Neuro-Entropic Extraction Simulator

Disclaimer

This repository contains the raw research code for the manuscript "Quantifying Cognitive Collapse". The scripts were developed for academic simulation and data analysis purposes. As an initial formulation, the code is optimized for mathematical experimentation rather than production efficiency.


Project Description

This project simulates the cognitive dynamics of human attention under algorithmic influence using a multi-layered mathematical model. We combine stochastic differential equations (SDEs), stability analysis, and empirical data validation to quantify how recommendation algorithms extract cognitive bandwidth and reshape neural pathways.


Key Findings

  1. Entropy Gap: Social media text (Twitter) exhibits higher unigram entropy than classical literature when measured at fixed word-length windows, suggesting algorithmic media creates a "chaotic" rather than "structured" cognitive environment.

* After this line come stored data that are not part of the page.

-- ==== Sys2Proof/Machine/Access.lean ====
section
/-!
DEFINITION. What an access does: the checks of R268 in their order, the view of a core (R266, R411), what leaves through
the lager buffer (R464), what is performed at memory (R81, R256-R259), atomics (R275-R279), and the typed buffers with
their windows (R232-R239).
-/

namespace Sys2Proof.Machine

/-! ### Requests and their faults (R268) -/

/-- One access of an instruction: the lanes it is made for, its address and its size. -/
structure Req where
  lanes : Mask
  va : DWord
  n : Nat
deriving DecidableEq, Repr

/-- A translated request. -/
structure Got where
  req : Req
  pa : Nat
  leaf : Leaf
deriving DecidableEq, Repr

/-- Requests that failed, in lane order, each with a translation cause. -/
abbrev Bad := List (Req × Nat)

/-- R268: the trap records the kind, the lanes that met it and the address and cause of the lowest of them. -/
def failWith (s : State) (kind : Nat) (write : Bool) (bad : Bad) : Except Stop Unit :=
  match bad with
  | [] => .ok ()
  | (r, cause) :: _ =>
    .error (.trap { s.trapReq kind (bad.foldl (fun m b => m ||| b.1.lanes) 0) with
      va := r.va, cause := cause, write := write })

/-- The same for a race, with its registers: the address is that of the racing word (R420). -/
def failRace (s : State) (write : Bool) (bad : List (Req × DWord × RaceWith)) : Except Stop Unit :=
  match bad with
  | [] => .ok ()
  | (r, va, x) :: _ =>
    .error (.trap { s.trapReq Kind.memoryModel (bad.foldl (fun m b => m ||| b.1.lanes) 0) with
      va := r.va, write := write, race := some (x.regs va) })

/-- Requests whose address is not a multiple of their size (R264). -/
def misalignedOf (rs : List Req) : Bad := (rs.filter fun r => r.va.toNat % r.n != 0).map fun r => (r, 0)

/-- Translates requests in lane order (R246), with the caches carried along. -/
def xlateAll (s : State) (who : TlbOf) (asid : Nat) (secure : Bool) (k : AccKind) : List Req → List Got × Bad × State
  | [] => ([], [], s)
  | r :: t =>
    match translate s who asid secure k r.va with
    | .error c =>
      let (g, b, s') := xlateAll s who asid secure k t
      (g, (r, c) :: b, s')
    | .ok (pa, l, s1) =>
      let (g, b, s') := xlateAll s1 who asid secure k t
      (⟨r, pa, l⟩ :: g, b, s')

/-- Whether a replayable launch may write an address (R82). DESIGN CHOICE (log 157): one that has lost replayability (R81) is
replayable still for this rule, whose words name the descriptor's bit. -/
def replayCovers (la : Launch) (s : State) (pa : Nat) : Bool :=
  !la.desc.replayable ||
    !isHost s pa && la.covered.contains (pa / 65536)

/-- Entries of a core's range scoreboard: its requests', and those of saved blocks' suspended requests (R240). -/
def sbEntries (s : State) (core : Nat) : List CopyOp :=
  (s.core core).body.copies ++ (s.blocks.filter fun p => p.2.state == .saved && p.2.place.coreNo == core).flatMap fun p => p.2.work.copies

/-- Whether a range meets an entry of the core's range scoreboard (R240): space 0 is virtual under an ASID, 1 and 2 are
the ABUF and CBUF allotment of a block. -/
def sbHits (s : State) (core space key lo n : Nat) : Bool :=
  (sbEntries s core).any fun c =>
    c.sbSpace == space && overlaps lo n c.sbLo (c.sbHi - c.sbLo) &&
      (match c.kick.owner with
        | .blk u => if space = 0 then (s.launch (s.block u).launch).desc.asid == key else u == key
        | .node gr _ => (AMap.get? (s.die (core / 48)).graphs gr).any fun g => (s.ctx g.ctx).asid.toNat == key)

/-- The line of an address in the core's L1. -/
def l1Line (s : State) (core pa : Nat) : Option L1Line := (s.core core).l1.find? fun c => c.line == pa / 64

/-- The copy that a load is served from, which may be older than memory (R411, by free choice, log 21); none where it goes to
memory. -/
def copyFor (s : State) (core : Nat) (cached : Bool) (pa : Nat) : Option L1Line :=
  (if cached then l1Line s core pa else none).filter fun c => Config.freeAt s.freeCtr c.line

/-- Output of a core that is not performed yet, the oldest first. -/
def pendingOf (s : State) (core : Nat) : List OutItem :=
  (s.inflight.filter fun o => 48 * o.die + o.core == core) ++ (s.core core).lager

/-- Whether a write replaces all 32 bytes of a sector. -/
def coversSector (l : List (Nat × Byte)) (sec : Nat) : Bool := (List.range 32).all fun i => l.any fun p => p.1 == sec * 32 + i

/-- Whether an item of output replaces a whole sector. -/
def OutKind.covers (k : OutKind) (sec : Nat) : Bool :=
  match k with
  | .store _ l => coversSector l sec
  | _ => false

/-- Whether an access that reads finds poison: in the copy that serves it, or in memory, and not where the core's own output
replaces the sector (R259, R260). -/
def findsPoison (s : State) (k : AccKind) (g : Got) : Bool :=
  (match if k == .read then copyFor s s.curCore (g.leaf.cache == 0) g.pa else none with
    | some c => c.poison.getLsbD (g.pa / 32 % 2)
    | none => anyPoison s g.pa g.req.n) &&
    !(pendingOf s s.curCore).any fun o => o.kind.covers (g.pa / 32)

/-- An atomic of the warp beyond the core whose old values have not come back, or a `FENCE` that has begun (R265, R276, R403):
it holds back later accesses of the warp that it orders. -/
def Warp.acquiring (w : Warp) (k : Nat) : Bool :=
  w.splits.any fun p => p.1 != k && (p.2.fence || match p.2.wait with
    | .atomic _ _ acq => acq.isSome
    | _ => false)

/-- For the accesses of an instruction to global memory: what the warp acquires first (R265) and R240, then R264, R246, R82, R492
and R260. -/
def globalCheck (s : State) (k : AccKind) (reads align : Bool) (rs : List Req) : Except Stop (List Got × State) := do
  let la := s.curLaunch
  stallIf (!rs.isEmpty && s.curWarp.acquiring s.cur.split)
  stallIf (rs.any fun r => sbHits s s.curCore 0 la.desc.asid r.va.toNat r.n)
  failWith s Kind.misaligned (k == .write) (if align then misalignedOf rs else [])
  let (gs, bad, s1) := xlateAll s (.core s.curCore) la.desc.asid la.desc.world k rs
  failWith s Kind.translation (k == .write) bad
  failWith s Kind.replayWrite true
    (if k == .write then (gs.filter fun g => !replayCovers la s g.pa).map fun g => (g.req, 0) else [])
  stallIf (gs.any fun g => linkWaits s g.pa)
  failWith s Kind.uncorrectable (k == .write)
    (if reads then (gs.filter (findsPoison s k)).map fun g => (g.req, 0) else [])
  pure (gs, s1)

/-! ### Atomic operations (R275) -/

/-- The new value of a word. -/
def atomNew (op : AtomOp) (old x : Word) : Word × Flags :=
  match op with
  | .add => (old + x, {})
  | .fadd => fadd32 .rn (fv old) (fv x)
  | .smin => (if old.toInt ≤ x.toInt then old else x, {})
  | .umin => (if old.toNat ≤ x.toNat then old else x, {})
  | .smax => (if x.toInt ≤ old.toInt then old else x, {})
  | .umax => (if x.toNat ≤ old.toNat then old else x, {})
  | .and => (old &&& x, {})
  | .or => (old ||| x, {})
  | .xor => (old ^^^ x, {})
  | .exch => (x, {})
  | .inc => (if x.toNat ≤ old.toNat then 0 else old + 1, {})

/-- What an atomic does to a word: an operation, or compare and exchange when there is none (R281). -/
def atomStep (op : Option AtomOp) (old cmp x : Word) : Word × Flags :=
  match op with
  | some o => atomNew o old x
  | none => (if old = cmp then x else old, {})

/-- R277: lanes in ascending order on the words they name. Each lane's old value, the words' last values, the flags. -/
def atomFold (op : Option AtomOp) (start : Nat → Word) (xs : List (Fin 32 × Nat × Word × Word)) :
    List (Fin 32 × Word) × AMap Word × Flags :=
  xs.foldl (fun acc x =>
    let (l, a, cmp, v) := x
    let old := AMap.getD acc.2.1 a (start a)
    let (new, f) := atomStep op old cmp v
    (acc.1 ++ [(l, old)], AMap.set acc.2.1 a new, acc.2.2.or f)) ([], [], {})

/-! ### The view of a core (R266, R411) -/

/-- The value after bytes are laid over a run that begins at `a`: the last pair for an address stands. -/
def overlayBytes (a : Nat) (bs : List Byte) (l : List (Nat × Byte)) : List Byte :=
  bs.zipIdx.map fun b => match l.reverse.find? fun p => p.1 == a + b.2 with
    | some p => p.2
    | none => b.1

/-- A word at an offset of a run of bytes. -/
def wordAt (bs : List Byte) (i : Nat) : Word := w32 (leNat ((bs.drop i).take 4))

/-- An item of output laid over a run of bytes of physical memory at `a`, which is whole words. -/
def overlayItem (a : Nat) (bs : List Byte) (k : OutKind) : List Byte :=
  match k with
  | .store _ l => overlayBytes a bs l
  | .red pa op xs _ =>
    if a ≤ pa ∧ pa + 4 ≤ a + bs.length then
      let new := xs.foldl (fun w x => (atomNew op w x).1) (wordAt bs (pa - a))
      overlayBytes a bs (at_ pa (toLe 4 new.toNat))
    else bs
  | _ => bs

/-- What a warp of a core sees of a run of whole words that memory, or a copy, holds as `bs`: the core's output over it,
its own undrained non-temporal data, and another warp's by a free choice of each byte, or, beyond tier 0, of each word (R273,
R413). -/
def viewOver (s : State) (core blk warp a : Nat) (bs : List Byte) : List Byte :=
  let bs := (pendingOf s core).foldl (fun b o => overlayItem a b o.kind) bs
  (s.core core).body.nt.foldl (fun b n =>
    if n.blk = blk ∧ n.warp = warp then overlayBytes a b n.bytes
    else overlayBytes a b (n.bytes.filter fun p =>
      Config.freeAt s.freeCtr (if inTier0 s p.1 then p.1 else p.1 / 4 * 4))) bs

/-- Brings a line into an L1, with its poison (R259). The L1 holds 128 KiB, which is 2,048 lines (R2); with no room some line
goes, by free choice. -/
def fillL1 (core line : Nat) (s : State) : State :=
  let c : L1Line :=
    { line, at_ := s.instant, bytes := s.mem.readN (line * 64) 64,
      poison := BitVec.ofBool (poisoned s (line * 64 + 32)) ++ BitVec.ofBool (poisoned s (line * 64)) }
  s.updCore core fun k =>
    let l := k.l1.filter fun x => x.line != line
    { k with l1 := (if 2048 ≤ l.length then l.eraseIdx (Config.freeNat s.freeCtr % 2048) else l) ++ [c] }

/-- What a load's bytes come from before the core's own output: a copy in L1, or memory, which fills L1 when the page allows
it. The answer holds when the copy was filled. -/
def loadBase (s : State) (core : Nat) (cached : Bool) (a n : Nat) : List Byte × Option Nat × State :=
  match copyFor s core cached a with
  | some c => ((c.bytes.drop (a % 64)).take n, some c.at_, s)
  | none => (s.mem.readN a n, none, if cached then fillL1 core (a / 64) s else s)

/-- Whole words around a run. -/
def wordLo (a : Nat) : Nat := a / 4 * 4
def wordLen (a n : Nat) : Nat := (a + n + 3) / 4 * 4 - a / 4 * 4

  2. Optimal Exploitation Threshold: Parameter sensitivity analysis reveals that algorithms have an incentive to maintain users in a "semi-stupid" state—maximizing capital extraction without triggering complete cognitive collapse.

  3. Intervention Efficacy: Simulated interventions (noise reduction + structured resonance) can reverse cognitive collapse trajectories, demonstrating the potential for engineered countermeasures.


Visual Results

Stochastic Paths (SDE Simulation)

Spaghetti Plot Multiple Monte Carlo paths showing cognitive state trajectories under noise. Each path represents an individual's cognitive bandwidth evolution.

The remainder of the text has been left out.